# Brief
Begin at the line containing "def State.controlTick (s" in the entries below and end at the line containing "def State.pilotPoint (s"; transcribe that range exactly and nothing outside it.

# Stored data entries
/-- The epoch that ended at a point of TIME_NS closes dirty for a row in service (R289, R349, R357). -/
def State.dirtyEnded (s : State) (k point : Nat) (pilot inj : Bool) : State :=
  match rowOf k with
  | some x =>
    if (s.engine x.1).rowState x.2 = .service ∨ (s.engine x.1).left.contains x.2 then
      s.modEngine x.1 (fun g => g.modEpoch (s.epochThen (s.timeNat + 1 - point)) (fun i => { i with
        ring := i.ring || !pilot, pilot := i.pilot || pilot, inj := i.inj || inj, row := some (i.row.getD x.2) }))
    else s
  | none => s

/-- The ring of a loop left its lock window since the last control tick (R349, R352). -/
def State.leftWindow (s : State) (k : Nat) : State :=
  if !decide (k < 5120) then s
  else
    let s := s.dirtyEnded k s.controlPoint false (s.isInjected 2 k)
    if (s.loop k).runs then s.modLoop k (fun x => { x with outTicks := x.outTicks + 1, status := x.status.hit 6 }) else s

/-- Mislock by the correction (R351). -/
def State.checkHeat (s : State) (k : Nat) : State :=
  let x := s.loop k
  let inj := s.isInjected 2 k
  if !x.runs || !(inj || decide (x.heatPlaus < ((x.u - x.ff).natAbs : Int))) then s
  else
    let s := s.modLoop k (fun y => { y with status := y.status.hit 8 })
    (s.light 0xFF liMislock 0xFF 0xFF k 1 inj).loopOut k 1 false inj

/-- Detuning in MHz: the lock-in over LOCKIN_WIN, scaled by the slope of the acquisition (R353). -/
def Loop.detuned (x : Loop) : Int := divRound (x.slope * sumI x.demod) (65536 * max 1 x.demod.length)

/-- The lock-in takes a control tick's product into its sliding window; without one the last stays (assumption 4). -/
def Loop.sense (x : Loop) (v : Option Int) : Loop :=
  let l := x.demod ++ [v.getD (x.demod.getLastD 0)]
  { x with demod := l.drop (l.length - coWindow x.coef) }

/-- Command at a step of a sweep: 40 steps across FF +- HEAT_PLAUS (R361). DEDUCED: evenly spaced, from the lowest up (assumption 97). -/
def Loop.sweepAt (x : Loop) (step : Nat) : Int := x.ff - x.heatPlaus + divRound (2 * x.heatPlaus * step) 39

/-- Line that a ring's loop stands on has a source (R322, R344): line p mod 64 for the reference ring of row p, the ports' line for a port
ring, any line for a router ring, which changes lines. -/
def State.loopLit (s : State) (k : Nat) : Bool :=
  s.lasersOn && (match rowOf k, portOf k with
  | some x, _ => s.feedOf (k / 2560 * 64 + x.2 % 64) != feedNone
  | none, some _ => decide (s.portLight (k / 2560) ≠ 3)
  | none, none => (List.range 64).any (fun n => s.feedOf (k / 2560 * 64 + n) != feedNone))

/-- Light of a loop's line, at a control tick (R364): a ring without light has left its window; one whose light is back is acquired again
before it serves. DEDUCED: light off is a line without a source at a control tick (assumption 98). DESIGN CHOICE: the ROW_SWAP of a row
removed so gives cause 2, lock loss (assumption 106). -/
def State.lightLoops (s : State) : State :=
  let ks := s.loops.filter (fun x => decide (x.1 < 5120) && (x.2.runs || x.2.lostLight))
  forEach ks s (fun s x =>
    let k := x.1
    if !s.loopLit k then (if x.2.runs then (s.leftWindow k).modLoop k (fun y => { y with lostLight := true }) else s)
    else if !x.2.lostLight then s
    else
      let s := s.modLoop k (fun y => { y with lostLight := false })
      if x.2.runs then s.loopOut k 2 false false
      else if x.2.phase = .failed then s.acquireLoops [k] else s)

/-- The lock loops of a control tick: all outputs from the same measurements, then heaters, windows and mislocks (R366, R367). A loop in
SWEEP steps its heater (R361). -/
def State.lockLoops (s : State) (m : Measurements) : State :=
  let ks := (s.loops.filter (fun x => decide (x.1 < 5120) && x.2.runs)).map (fun x => x.1)
  let sw := (s.loops.filter (fun x => decide (x.1 < 5120) && x.2.phase == .sweep)).map (fun x => x.1)
  let s := forEach ks s (fun s k =>
    let ff := s.feedForward k
    s.modLoop k (fun x =>
      let y := x.sense (tabFind m.lockin k)
      y.law (y.detuned - coSet y.coef) ff true))
  let s := forEach sw s (fun s k =>
    let ff := s.feedForward k
    s.modLoop k (fun x => { x with ff := ff, u := clampI 0 heatMax (({ x with ff := ff } : Loop).sweepAt (min 39 ((s.now - x.sweepFrom) / 5000))) }))
  let s := forEach (ks ++ sw) s State.applyHeat
  let out := m.outWindow.dedup.filter (fun k => s.loopLit k)
  let s := forEach (ks.filter (fun k => s.loopLit k && !out.contains k)) s (fun s k => s.modLoop k (fun x => { x with outTicks := 0 }))
  forEach ks (forEach out s State.leftWindow).lightLoops State.checkHeat

/-! ## Power loops (R375 to R380, R394) -/

/-- Highest valid sensor of a die (R376). -/
def State.dieHigh (s : State) (die : Nat) : Int :=
  let l := ((List.range 64).map (fun i => s.reading (die * 64 + i))).filter (· ≠ 600)
  if l.isEmpty then 600 else l.foldl max (l.headD 0)

/-- Measurement of power loop 5,120 + k. -/
def State.powerMeasure (s : State) (k : Nat) : Int :=
  match k with
  | 0 => s.power.watts
  | 1 => s.power.amps
  | 2 => s.dieHigh 0
  | 3 => s.dieHigh 2
  | 4 => s.dieHigh 1
  | 5 => s.dieHigh 3
  | 6 => s.hbmTemp
  | 7 => s.cartTemp 0
  | _ => s.cartTemp 1

/-- The power loops, the activity level and its limiter. -/
def State.powerLoops (s : State) : State :=
  let s := forEach (List.range 9) s (fun s k => s.modLoop (5120 + k) (fun x => x.law (coSet x.coef - s.powerMeasure k) 0 false))
  let outs := (List.range 9).map (fun k => (clampI 0 255 (s.loop (5120 + k)).u).toNat)
  let a := outs.foldl min 255
  let lim := if a = 255 then 15 else outs.findIdx (fun u => u == a)
  let changed := decide (a < 255) && lim != s.power.limiter
  let s := s.modPower (fun p => { p with activity := a, limiter := lim })
  let s := if lim < 2 then s.pmSet (pmInput lim) else s
  if changed then s.light 0xFF liLimiter 0xFF 0xFF (5120 + lim) a false else s

/-! ## What else the loop units write (R205, R251, R758) -/

/-- DRIFT_TRIM of every slab. -/
def State.driftTrims (s : State) : State :=
  { s with slabs := tabMap (fun _ => Slab.init) (fun k x => { x with
      driftTrim := (clampI 0 0xFFFF (tempQuotient ((x.ageTrim : Int) * 1048576) (s.tempFactor k))).toNat }) s.slabs }.latchTrims

/-- Trim codes of the references of both compute dies. -/
def State.refTrims (s : State) : State :=
  forEach (List.range 8) s (fun s i =>
    let die := i / 4 * 2
    let l := ((List.range 64).map (fun j => s.reading (die * 64 + j))).filter (· ≠ 600)
    if l.isEmpty then s else s.modPower (fun p => { p with refTrim := tabPut p.refTrim i (Config.refCode die (i % 4) (meanI l)) }))

/-- Two powers within 10 / n dB of each other: their n-th powers lie within a factor of 10. -/
def within (n p nom : Nat) : Bool := decide (p ^ n ≤ 10 * nom ^ n) && decide (nom ^ n ≤ 10 * p ^ n)
/-- A power within 1 dB of its nominal. -/
def withinDb (p nom : Nat) : Bool := within 10 p nom

/-- NORM of a line from its measured power; while a split lasts P_nom is the re-based value, the first one measured on it. A move of
more than 0.1 dB from the power behind the NORM in force requests a refresh (R252). -/
def State.lineNorm (s : State) (e n p : Nat) : State :=
  let x := s.engine e
  let split := s.split n
  let nom := if split then tabGet p x.pBase n else x.nomOf n
  let norm := (clampI 0x65AD 0xA124 (divRound (0x8000 * nom) (max 1 p))).toNat
  let inj := s.isInjected 1 n || s.isInjected 1 (64 + n)
  s.modEngine e (fun x =>
    let x := { x with
      norm := tabSet 0x8000 x.norm n norm, pNow := tabPut x.pNow n p, pBase := if split then tabPut x.pBase n nom else tabDel x.pBase n
      refreshDue := x.refreshDue || (x.active.loaded && !within 100 p (tabGet nom x.active.power n)) }
    if withinDb p nom then x
    else x.modEpoch (s.epochThen (s.timeNat + 1 - s.controlPoint)) (fun i => { i with power := true, inj := i.inj || inj, line := some (i.line.getD n) }))

def State.lineNorms (s : State) (l : List (Nat × Nat × Nat)) : State :=
  forEach l s (fun s x => if x.1 < 64 ∧ x.2.1 < 64 then s.lineNorm x.1 x.2.1 x.2.2 else s)

/-- The rows that left SERVICE in the epoch that has ended are done with (R289). -/
def State.closeEpoch (s : State) : State :=
  { s with engines := tabMap (fun _ => Engine.init) (fun _ x => { x with left := [] }) s.engines }

/-! ## The rows -/

/-- Heater DACs that ran empty: each holds its code (R807). -/
def State.dacUnderruns (s : State) (l : List Nat) : State := forEach l s (fun s k => s.converter 0x7FFFF coUnderrun k)

/-- CONTROL_TICK, once at each grid point (R91): readings and protection first, then the loops. -/
def State.controlTick (s : State) (m : Measurements) : State :=
  if !s.powered || !s.controlDue then s
  else
    let s := ((s.modTime (fun t => { t with controlAt := some s.controlPoint })).readInput m).rampDone 0 |>.rampDone 1
    if !s.sensorsOn then s.restSensors.pmSample
    else
      let s := ((s.readSensors m).pmSample).tripCheck
      if !s.sensorsOn then s
      else
        let s := (s.dacUnderruns m.underruns).thermalStop.ringsOut
        ((((s.loopBoundary.lockLoops m).powerLoops.driftTrims).refTrims).lineNorms m.linePower).closeEpoch

/-- LOCK_LOSS: three control ticks outside the window (R352). -/
def State.lockLoss (s : State) (k : Nat) : State :=
  let x := s.loop k
  if !s.sensorsOn || !x.runs || decide (x.outTicks < 3) then s
  else
    let inj := s.isInjected 2 k
    (s.light 0xFF liLockLoss 0xFF 0xFF k 0 inj).loopOut k 2 false inj

/-- TIME_NS of the last pilot window's end (R356). -/
def State.pilotPoint (s : State) : Nat := s.throttlePoint
/-- A pilot window has just ended, and the loop has not been checked for it. -/
def State.pilotDue (s : State) (k : Nat) : Bool :=
  decide (s.timeNat ≤ s.pilotPoint + 50) && (s.loop k).pilotAt.all (fun q => decide (q < s.pilotPoint))

/-- Amplitude of the own tone recorded at a loop's calibration; the first lies before delivery. -/
def State.pilotRefOf (s : State) (k : Nat) : Nat := tabGet (Config.pilotCal k) s.pilotRef k
/-- The check passes: the own tone is at least four times every other near it, and at least a quarter of the one at calibration (R356). -/
def State.pilotPasses (s : State) (k : Nat) (t : PilotTones) : Bool :=
  t.others.all (fun o => decide (4 * o ≤ t.own)) && decide (s.pilotRefOf k ≤ 4 * t.own)

/-- PILOT_CHECK: the end of a pilot window (R356, R357, R361). A re-acquired loop waits for a full window. -/
def State.pilotCheck (s : State) (k : Nat) (tones : PilotTones) : State :=
  let x := s.loop k
  if !s.sensorsOn || !x.runs || !s.pilotDue k then s
  else if s.pilotPasses k tones then
    let s := s.modLoop k (fun y => { y with pilotAt := some s.pilotPoint })
    if x.phase = .pilotWait ∧ x.waitFrom + 1000000 + (s.timeNat - s.pilotPoint) ≤ s.now then
      let s := (s.lockDone k).ringReceiver k
      match rowOf k with
      | some y => s.engineNext y.1
      | none => s
    else s
  else
    let inj := s.isInjected 2 k
    let s := s.modLoop k (fun y => { y with status := y.status.hit 7, pilotAt := some s.pilotPoint })
    if x.phase = .pilotWait then s.attemptFailed k
    else ((s.dirtyEnded k s.pilotPoint true inj).light 0xFF liMislock 0xFF 0xFF k 0 inj).loopOut k 1 true inj

/-- Step of a sweep with the highest drop-tap power; of equal ones the first (R361). -/
def bestStep (taps : List Nat) : Nat :=
  let l := taps.take 40
  l.findIdx (fun v => v == l.foldl max 0)

/-- REACQUIRED: the end of a sweep of 40 steps of 5 us, whose loop has closed or not (R361). It closes at the step of the highest drop-tap
power: its integrator holds that step's correction (assumption 97). A sweep without light closes nowhere; under an injected mislock it does
not end (R867). -/
def State.sweepEnd (s : State) (k : Nat) (closed : Bool) (taps : List Nat) (slope : Int) : State :=
  let x := s.loop k
  if !s.sensorsOn || x.phase != .sweep || s.isInjected 2 k || decide (s.now < x.sweepFrom + 200000) then s
  else if closed && s.loopLit k then
    ((s.modLoop k (fun y => { y with
      phase := .pilotWait, waitFrom := s.now, lostLight := false, slope := slope, demod := [], d := 0
      i := clampI (coIMin y.coef * 65536) (coIMax y.coef * 65536) ((y.sweepAt (bestStep taps) - y.ff) * 65536) })).light
        0xFF liReacquired 0xFF 0xFF k x.fails x.byFault).startSweeps
  else s.attemptFailed k

/-- FREEZE_TIMEOUT: frozen for 1 s (R388). -/
def State.freezeTimeout (s : State) (k : Nat) : State :=
  let x := s.loop k
  if x.frozen && decide (x.frozenAt + 1000000000 ≤ s.now) then s.thaw k 0 else s

def execControlTick (dt : Nat) (m : Measurements) (s : State) : Host.Outcome State Fault Refusal :=
  if !m.wellFormed then .fault .malformed else .next ((s.elapse dt).controlTick m)

def execLockLoss (dt : Nat) (loop : LoopId) (s : State) : Host.Outcome State Fault Refusal := .next ((s.elapse dt).lockLoss loop)

def execPilotCheck (dt : Nat) (loop : LoopId) (tones : PilotTones) (s : State) : Host.Outcome State Fault Refusal :=
  .next ((s.elapse dt).pilotCheck loop tones)

def execReacquired (dt : Nat) (loop : LoopId) (out : SweepOutcome) (s : State) : Host.Outcome State Fault Refusal :=
  .next ((s.elapse dt).sweepEnd loop out.closed out.taps out.slope)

# Your solution
def State.controlTick (s : State) (m : Measurements) : State :=
  if !s.powered || !s.controlDue then s
  else
    let s := ((s.modTime (fun t => { t with controlAt := some s.controlPoint })).readInput m).rampDone 0 |>.rampDone 1
    if !s.sensorsOn then s.restSensors.pmSample
    else
      let s := ((s.readSensors m).pmSample).tripCheck
      if !s.sensorsOn then s
      else
        let s := (s.dacUnderruns m.underruns).thermalStop.ringsOut
        ((((s.loopBoundary.lockLoops m).powerLoops.driftTrims).refTrims).lineNorms m.linePower).closeEpoch

/-- LOCK_LOSS: three control ticks outside the window (R352). -/
def State.lockLoss (s : State) (k : Nat) : State :=
  let x := s.loop k
  if !s.sensorsOn || !x.runs || decide (x.outTicks < 3) then s
  else
    let inj := s.isInjected 2 k
    (s.light 0xFF liLockLoss 0xFF 0xFF k 0 inj).loopOut k 2 false inj

/-- TIME_NS of the last pilot window's end (R356). -/
def State.pilotPoint (s : State) : Nat := s.throttlePoint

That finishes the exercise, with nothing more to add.